Last evening, by the time our youngest daughter sat down to finish up her math homework, it had been a long weekend and everyone was tired. We’ve had record-breaking heat in the Bay Area which added to the exhaustion. And it had been a busy few days for my daughter—a trip to the beach, a sleepover at a friend’s house, and a brownie-baking exercise with a larger group of friends.
Apparently, if you can’t stand the heat, go into the kitchen?
The topic of her math lessons was scalability. The culminating prompt was to draw a map of Nevada to scale on graph paper with a protractor. Even though I’ve lived next to the Silver State for many years, I never realized how singularly angular its boundaries are.
My wife and I wanted to watch a mystery on TV and while we are willing, and sometimes enjoy, helping our kids with homework, we didn’t appreciate a last-minute Sunday night fire drill. This led to some animated discussions about time management, which I unwisely escalated (once again) to a bit of a rant on screen time vs. reading time. But in the end we got through it and my daughter, clearly spent, went to bed early, eager for hugs from her parents before she drifted off to sleep.
Another day of family life and parenting.
I thought about my daughters a lot this morning as I turned to the news and was confronted with the barrage of articles marking the one-year anniversary of the Hamas terror attacks on Israel.
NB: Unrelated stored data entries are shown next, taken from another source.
-- ==== Sys2Proof/Machine/Flute.lean ====
section
/-! DEFINITION. The cycle: the Flute of each core forms its issue groups (R26 to R34), the counts of the cycle
move on, and the events that may happen in the cycle are gathered. -/

namespace Sys2Proof.Machine

/-! Groups. -/

/-- A thread that is ready for a port of its core: its location, its merge key, whether its instruction is
    annulled, whether it stands on port A, and how many entries of the command FIFO are free for a COPY or COPYQ
    (R27, R29, R260). -/
structure Ready where
  loc : Loc
  key : Word × Bool × Nat × Bool
  annulled : Bool
  portA : Bool
  limit : Option Nat
  deriving DecidableEq, Repr

/-- The merge key of a thread on its core: PC, privilege, address space and light flag (R29). -/
def mergeKey (l : Loc) (t : Thread) : Word × Bool × Nat × Bool :=
  (t.pc, supLevel l t, (threadCtx l t).asid, t.csr.light)

/-- Instructions that a thread presents: they issue outside the ports (R210, R335). -/
def presentsIt (i : Instr) : Bool :=
  match i with
  | .bar .. | .convene .. => true
  | _ => isCollective i

/-- The free entries of the command FIFO for an instruction that takes one (R260). -/
def fifoLeft (s : State) (l : Loc) : Instr → Option Nat
  | .copy .. | .copyq .. => some (16 - (coreOf s l.coreIdx).fifo.length)
  | _ => none

/-- A thread as a candidate of a port, when it is ready (R26, R27, R38). -/
def readyAt (s : State) (l : Loc) (t : Thread) : Option Ready :=
  match nextOf s l t with
  | .run i w _ => if canIssue s l t i && !presentsIt i then some ⟨l, mergeKey l t, false, onPortA w, fifoLeft s l i⟩ else none
  | .annul w _ => if mayRun t then some ⟨l, mergeKey l t, true, onPortA w, none⟩ else none
  | .illegal w _ => if illegalReady s l t w then some ⟨l, mergeKey l t, false, onPortA w, none⟩ else none
  | _ => none

/-- A thread presents its next instruction (R210, R335). -/
def presentsNow (s : State) (l : Loc) (t : Thread) : Bool :=
  match nextOf s l t with
  | .run i _ _ => presentsIt i && canIssue s l t i
  | _ => false

/-- The home lane of a slot (R29). -/
def homeLane (l : Loc) : Nat := if l.migration then l.slot - 128 else l.slot % 16

/-- The rotation position of a slot (R28). -/
def positionOf (p64 : Bool) (l : Loc) : Nat :=
  if l.migration then (if p64 then 16 * (l.slot - 128) + 8 else 32 * (l.slot - 128) + 16) else l.slot

/-- Where the pointer of a core stands (R28). -/
def pointerOf (s : State) (k : Core) : Nat := (Config.pointerPhase k.phase + s.cycle) % fullSlots k.p64

/-- The place of a slot in rotation order: positions from the pointer on, and at a shared one the thread that
    lost the last contest first (R28). -/
def rotationRank (k : Core) (pointer : Nat) (l : Loc) : Nat :=
  let n := fullSlots k.p64
  let p := positionOf k.p64 l
  let migFirst := (mget k.contest p).getD false
  2 * ((p + n - pointer) % n) + if l.migration = migFirst then 0 else 1
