/-- O33. REPART on a quiescent core sets the partition, zeroes the registers and port descriptors of the issuer
    and lands 0; otherwise it lands 1, and nothing else changes. SPILL lands 1 for stray bits, an empty slot or
    a thread never saved, 2 without room, 3 for a thread being saved; otherwise it queues the save, and its
    result waits for it. RSTR lands 1 without such a record, 3 for one being restored, 2 without a slot;
    otherwise it puts the thread into the slot of R292 and lands the slot; a record that it names is held no
    longer. XRD lands the item of the halted thread that XWIN names, and XWR writes it: x and v registers, port
    descriptors, the full, taint and poison bits, control registers. They raise OPERAND with the index for one
    not listed, not writable by XWR, or absent in that thread, and with XWIN without such a thread. XRES raises
    OPERAND with a control word that has reserved bits, with XWIN without a halted thread, and with the control
    word when ACT = 2 cannot be delivered; otherwise it clears XWIN.V and the thread resumes, every tag FREE:
    ACT 0 at TEPC with the annulment count of TCAUSE[9:8], which is cleared, ACT 1 after TEPC with one less, ACT
    2 in its handler at TVEC with the saved trap, ACT 3 as by EXIT. A PC with a top byte other than 0, one
    without a translation or a permission to fetch, and a malformed line halt it again, with IFETCH or as
    illegal. Modelled choices: SPILL tells 2 before 3, and RSTR restores in the step that issues it (assumption
    log 24); ACT 1 looks at no line that the page denies (log 96). Rules: R50, R385, R389, R390, R299, R427,
    R300, R428, R444, R353, R70. -/
def Obligations.SupervisorInstructionsComplete : Prop :=
  (∀ (d : Dep) (rd : XReg) (p : Bool) (s : State) (t : Thread), Issues s t (.repart d rd p) →
      (quiescent s s.cur t = false →
        exec (.repart d rd p) s = .next (variableDone s t (.repart d rd p) [wrX rd 1] 0))
      ∧ (quiescent s s.cur t = true → ∃ s' t', exec (.repart d rd p) s = .next s'
        ∧ (coreOf s' s.cur.coreIdx).p64 = p ∧ s'.threads = (setThread s s.cur t').threads
        ∧ t'.regs = Regs.zero ∧ (∀ q, (portOf t' q).desc = 0) ∧ t'.csr = t.csr ∧ t'.pc = pcAfter t.pc s.curN
        ∧ (∀ k : BitVec 3, k ≠ d.sa → tagOf t' k = .free)
        ∧ ∃ r ∈ t'.pipe.results, r.tag = d.sa ∧ r.writes = [wrX rd 0] ∧ r.ready = true))
    ∧ (∀ (d : Dep) (rd ra : XReg) (s : State) (t : Thread), Issues s t (.spill d rd ra) →
      let i : Instr := .spill d rd ra
      let a := (xval t ra).toNat
      let l : Loc := ⟨s.cur.clu, a / 2 ^ 8 % 4, a % 2 ^ 8⟩
      let done := fun (k : Nat) => exec i s = .next (variableDone s t i [wrX rd (BitVec.ofNat 64 (k * 2 ^ 56))] 0)
      (2 ^ 10 ≤ a ∨ thread? s l = none → done 1)
      ∧ ∀ u, a < 2 ^ 10 → thread? s l = some u →
        (neverSaved s l u = true → done 1)
        ∧ (neverSaved s l u = false → hasRoom s l u = false → done 2)
        ∧ (neverSaved s l u = false → hasRoom s l u = true → (∃ r ∈ (cluster s s.cur.clu).saves, r.uid = u.uid) → done 3)
        ∧ (neverSaved s l u = false → hasRoom s l u = true → (∀ r ∈ (cluster s s.cur.clu).saves, r.uid ≠ u.uid) →
          ∃ s' t', exec i s = .next s' ∧ s'.threads = (setThread s s.cur t').threads
            ∧ t'.pipe.results = t.pipe.results ++ [⟨s.nextId, d.sa, [wrX rd 0], 0, false⟩] ∧ t'.regs = t.regs
            ∧ (cluster s' s.cur.clu).saves = (cluster s s.cur.clu).saves ++ [⟨u.uid, some (t.uid, s.nextId)⟩]))
    ∧ (∀ (d : Dep) (rd ra : XReg) (s : State) (t : Thread), Issues s t (.rstr d rd ra) →
      let i : Instr := .rstr d rd ra
      let a := (xval t ra).toNat
      ((2 ^ 20 ≤ a ∨ mget (cluster s s.cur.clu).heath a = none) →
        exec i s = .next (variableDone s t i [wrX rd (BitVec.ofNat 64 (2 ^ 56))] 0))
      ∧ ∀ r, a < 2 ^ 20 → mget (cluster s s.cur.clu).heath a = some r →
        let r1 := { r with held := false }
        let s1 := setCluster s s.cur.clu { cluster s s.cur.clu with heath := mset (cluster s s.cur.clu).heath a r1 }
        (r.busy = true → exec i s = .next (variableDone s1 t i [wrX rd (BitVec.ofNat 64 (3 * 2 ^ 56))] 0))
        ∧ (r.busy = false → restoreSlot s1 s.cur.clu r1 = none →
          exec i s = .next (variableDone s1 t i [wrX rd (BitVec.ofNat 64 (2 ^ 57))] 0))
        ∧ ∀ l, r.busy = false → restoreSlot s1 s.cur.clu r1 = some l →
          exec i s = .next (restoreAt (variableDone s1 t i [wrX rd (BitVec.ofNat 64 (l.core * 256 + l.slot))] 0)
            s.cur.clu a r1 l))
    ∧ (∀ (d : Dep) (rd ra rb : XReg) (s : State) (t : Thread) (i : Instr),
      i = .xrd d rd ra ∨ i = .xwr d ra rb → Issues s t i →
      (itemOf (xval t ra).toNat = none → exec i s = .next (raiseTrap s s.cur t ⟨.operand, xval t ra⟩))
      ∧ ∀ it, itemOf (xval t ra).toNat = some it →
        (i = .xwr d ra rb → itemFixed it = true → exec i s = .next (raiseTrap s s.cur t ⟨.operand, xval t ra⟩))
        ∧ ((i = .xwr d ra rb → itemFixed it = false) →
          (windowThread s s.cur t = none → exec i s = .next (raiseTrap s s.cur t ⟨.operand, t.csr.xwin⟩))
          ∧ ∀ m u, windowThread s s.cur t = some (m, u) →
            (lacksItem s m u it = true → exec i s = .next (raiseTrap s s.cur t ⟨.operand, xval t ra⟩))
            ∧ (lacksItem s m u it = false →
              (i = .xrd d rd ra → exec i s = .next (variableDone s t i [wrX rd (readItem s m u it)] 0))
              ∧ (i = .xwr d ra rb → exec i s = .next (writeItem (issuedState s t i) m u (xval t rb) it)))))
    ∧ (∀ (s : State) (l : Loc) (t : Thread) (m : Loc) (u : Thread), windowThread s l t = some (m, u) ↔
      l.clusterSup = true ∧ t.csr.xwin.getLsbD 63 = true
        ∧ m = ⟨l.clu, t.csr.xwin.toNat / 2 ^ 8 % 4, t.csr.xwin.toNat % 2 ^ 8⟩ ∧ thread? s m = some u ∧ u.mode ≠ .running)
    ∧ (∀ (s : State) (m : Loc) (u : Thread) (n : XReg) (w : Word),
      itemOf n.toNat = some (.x n) ∧ readItem s m u (.x n) = xval u n
        ∧ (n ≠ 0 → ∃ u', writeItem s m u w (.x n) = setThread s m u' ∧ xval u' n = w ∧ (∀ k, k ≠ n → xval u' k = xval u k)
          ∧ u'.regs.full.getLsbD n.toNat = true ∧ u'.csr = u.csr ∧ u'.pc = u.pc))
    ∧ (∀ (s : State) (m : Loc) (u : Thread) (w : Word) (q : PReg) (v : VReg) (hi : Bool),
      (itemOf (0x40 + q.toNat) = some (.q q) ∧ readItem s m u (.q q) = (portOf u q).desc.setWidth 64
        ∧ writeItem s m u w (.q q) = setThread s m (setPort u q { portOf u q with desc := w.setWidth 32 }))
      ∧ (itemOf (0x80 + 2 * v.toNat + hi.toNat) = some (.v v hi)
        ∧ readItem s m u (.v v hi) = (vval u v).extractLsb' (if hi then 64 else 0) 64
        ∧ ∃ u', writeItem s m u w (.v v hi) = setThread s m u'
          ∧ vval u' v = (if hi then w ++ (vval u v).extractLsb' 0 64 else (vval u v).extractLsb' 64 64 ++ w)
          ∧ (∀ k, k ≠ v → vval u' k = vval u k) ∧ u'.regs.x = u.regs.x ∧ u'.csr = u.csr ∧ u'.pc = u.pc)
      ∧ (itemOf 0x101 = some .full ∧ readItem s m u .full = u.regs.full &&& ~~~ 1#64)
      ∧ (itemOf 0x102 = some .taint ∧ readItem s m u .taint = u.regs.taint &&& ~~~ 1#64
        ∧ writeItem s m u w .taint = setThread s m { u with regs := { u.regs with taint := w &&& ~~~ 1#64 } })
      ∧ (itemOf 0x103 = some .xpoison ∧ readItem s m u .xpoison = u.regs.xpoison &&& ~~~ 1#64
        ∧ writeItem s m u w .xpoison = setThread s m { u with regs := { u.regs with xpoison := w &&& ~~~ 1#64 } })
      ∧ (itemOf 0x104 = some .vpoison ∧ readItem s m u .vpoison = u.regs.vpoison
        ∧ writeItem s m u w .vpoison = setThread s m { u with regs := { u.regs with vpoison := w } })
      ∧ ∀ n, csrAssigned n = true → itemOf (0x400 + n) = some (.csr n) ∧ readItem s m u (.csr n) = csrValue s m u n
        ∧ (itemFixed (.csr n) = false → csrReadOnly n = false → writeItem s m u w (.csr n) = csrWrite s m u n w))
    ∧ (∀ (d : Dep) (r : XReg) (s : State) (t : Thread), Issues s t (.xres d r) →
      (4 ≤ (xval t r).toNat → exec (.xres d r) s = .next (raiseTrap s s.cur t ⟨.operand, xval t r⟩))
      ∧ ((xval t r).toNat < 4 →
        (windowThread s s.cur t = none → exec (.xres d r) s = .next (raiseTrap s s.cur t ⟨.operand, t.csr.xwin⟩))
        ∧ ∀ m u, windowThread s s.cur t = some (m, u) →
          ((xval t r).toNat = 2 → u.csr.tvec = 0 ∨ u.csr.tcause.getLsbD 63 = true →
            exec (.xres d r) s = .next (raiseTrap s s.cur t ⟨.operand, xval t r⟩))
          ∧ (((xval t r).toNat = 2 → u.csr.tvec ≠ 0 ∧ u.csr.tcause.getLsbD 63 = false) →
            exec (.xres d r) s = .next (resumeThread (setThread s s.cur { issuedThread s t (.xres d r) with
              csr := { t.csr with xwin := t.csr.xwin &&& 0x7FFFFFFFFFFFFFFF } }) m u (xval t r).toNat))))
    ∧ ∀ (s : State) (m : Loc) (u : Thread),
      let again := fun (x : State) (cause pc : Word) => ∃ u', thread? x m = some u' ∧ u'.mode = .halted 0 ∧ u'.csr.tepc = pc
        ∧ u'.csr.tval = pc ∧ u'.csr.tcause &&& 0xFF = cause ∧ u'.regs = u.regs
      let goes := fun (x s1 : State) (pc : Word) (n : Nat) => ∃ u', x = setThread s1 m u' ∧ u'.mode = .running
        ∧ u'.pc = pc ∧ u'.regs = u.regs ∧ u'.ports = u.ports
        ∧ u'.csr = { u.csr with tcause := u.csr.tcause &&& 0xFFFFFFFFFFFFFCFF }
        ∧ u'.pipe.annul = n ∧ u'.pipe.hist = [] ∧ ∀ k, tagOf u' k = .free
      let lands := fun (x s0 : State) (pc : Word) (n : Nat) => let c := threadCtx m u
        (pc.toNat / 2 ^ 56 ≠ 0 → again x 7 pc)
        ∧ (pc.toNat / 2 ^ 56 = 0 →
          (∀ s1, translate s0 c (pcLine pc) = (.miss, s1) ∨ translate s0 c (pcLine pc) = (.badLeaf, s1) → again x 7 pc)
          ∧ ∀ e s1, translate s0 c (pcLine pc) = (.leaf e, s1) →
            (fetchAllowed c e = true → goes x s1 pc n)
            ∧ (fetchAllowed c e = false → let k := (codeFetch s1 m c.key (readPa s1 c e (pcLine pc))).1
              again x (if (lineAt k.bytes 0).isOk then 7 else 1) pc))
      lands (resumeThread s m u 0) s u.csr.tepc (u.csr.tcause.extractLsb' 8 2).toNat
      ∧ (∀ s1, lineOfPc s m u u.csr.tepc = (none, s1) → again (resumeThread s m u 1) 7 u.csr.tepc)
      ∧ (∀ k s1, lineOfPc s m u u.csr.tepc = (some k, s1) →
        (∀ e, lineAt k.bytes 0 = .error e → again (resumeThread s m u 1) 1 u.csr.tepc)
        ∧ ∀ w n, lineAt k.bytes 0 = .ok (w, n) →
          lands (resumeThread s m u 1) s1 (pcAfter u.csr.tepc n) ((u.csr.tcause.extractLsb' 8 2).toNat - 1))
      ∧ (u.csr.tvec ≠ 0 → u.csr.tcause.getLsbD 63 = false → ∃ u', resumeThread s m u 2 = setThread s m u'
        ∧ u'.mode = .running ∧ u'.pc = u.csr.tvec ∧ u'.regs = u.regs ∧ (∀ k, tagOf u' k = .free)
        ∧ u'.csr = { u.csr with tcause := u.csr.tcause ||| 0x8000000000000000 })
      ∧ (u.grp = none → m.slot ≠ 0 → u.ports.toList.all (fun p => p.win.isEmpty) = true →
        (∀ c ∈ s.flight.copies, c.uid = u.uid → c.deposited = false) →
        resumeThread s m u 3 = tryBarriers (endThread (setThread s m (resume u)) m (resume u)) u.csr.gang.toNat u.csr.lnch.toNat)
October 7 will echo through the ages as a day of unspeakable horror, loss, tragedy, and sadness. For what happened a year ago and all that has followed.
I’ve written about my complicated feelings about the war in Gaza on Through the Fog before (you can read it here). My thoughts haven’t changed. They’ve only deepened in despair.
So today, to mark the anniversary, I want to focus on one particular aspect that captures the heartbreak I feel. I want to remember the children who have perished and otherwise been harmed in this abominable conflict. Because that was the first thing that came to my mind this morning.
There is nothing that captures the depravity of war more than the death of children. They are by their very definition innocent casualties to the failures of adults. And there have been so many lost and otherwise traumatized over the past year. It is impossible to fully comprehend all the lives lost and permanently altered. But we must try.
I think of those who were killed by Hamas terrorists and by Israeli bombs. May their memories be blessings. I think of those who saw their family members killed, who were taken hostage, who are starving and desperate. I think of all who have been displaced, spending their young years plagued with anxiety and dislocation. I think of those who will bear the emotional and physical scars for a lifetime and how this pain will shape the generations to come.
I write all of this knowing that it is not only Israel and Gaza. It’s also Lebanon, and Sudan, and Ukraine, and all sorts of other places where children are suffering. I think of children lost in the recent hurricane, and to the opioid epidemic, to gun violence, and to horrific (many curable) diseases.
There is no way to remove all the pain children will invariably feel, both consciously and subconsciously. Part of growing up is a realization that life can be cruel and unfair. But sadly, many children are forced to learn that lesson far too early. Others will never even get to experience adulthood.
To all of this physical loss, I also think of another type of loss these children’s deaths mean to our broader world. In my daughters and their friends, I see such hope and promise. At times of despair, I find optimism in thinking about what a new generation can offer. And I think of how many wonderful contributions this world will never experience because all these children weren’t allowed to live.
I reflect back to my daughter and her homework, trying to make sense of the size of shapes, of how something can scale. There is no way to try to put the horror of war into any scale that makes sense. Each life lost is a tragedy. Each child subjected to pain is unbounded in its impact. There is no right answer no matter how hard we try to rationalize the causes and necessity of conflict.
If lasting peace ever comes to the Middle East, it will be because a new generation will throw away the smallmindedness and hatreds of those who preceded them. If this precious world has any future at all, it will be because of the children.
Dear Elliot,
profoundly said.
As I approach my 77th year, I despair for human kind and the future of humanity. I have a teacher and friend who said that wars will end when the wars that rage within each of us end; no small task. It remains for those of us who have made some progress to serve as examples, peer to peer, of human beings who have sought that inner peace, met it and made it our own; if we can do,it so can they. Since we live in a world where rewards are such strong motivators, then let the reward of inner peace, joy and love shine bright.
You nailed it, Elliot. People like Netanyahu, Trump, Khomenei, Putin, Kim, Xi, Orban, et al. Never, ever, think about the civilians, including children, or non-combatants, Their warped brains. can not see beyond ME, ME, ME. Netanyahu and Trump have both committed bloodless crimes, that are none the less heinous, and fight (including killing) to keep their worthless carcasses out of jail. Their equally worthless sycophants aid and abet all the way.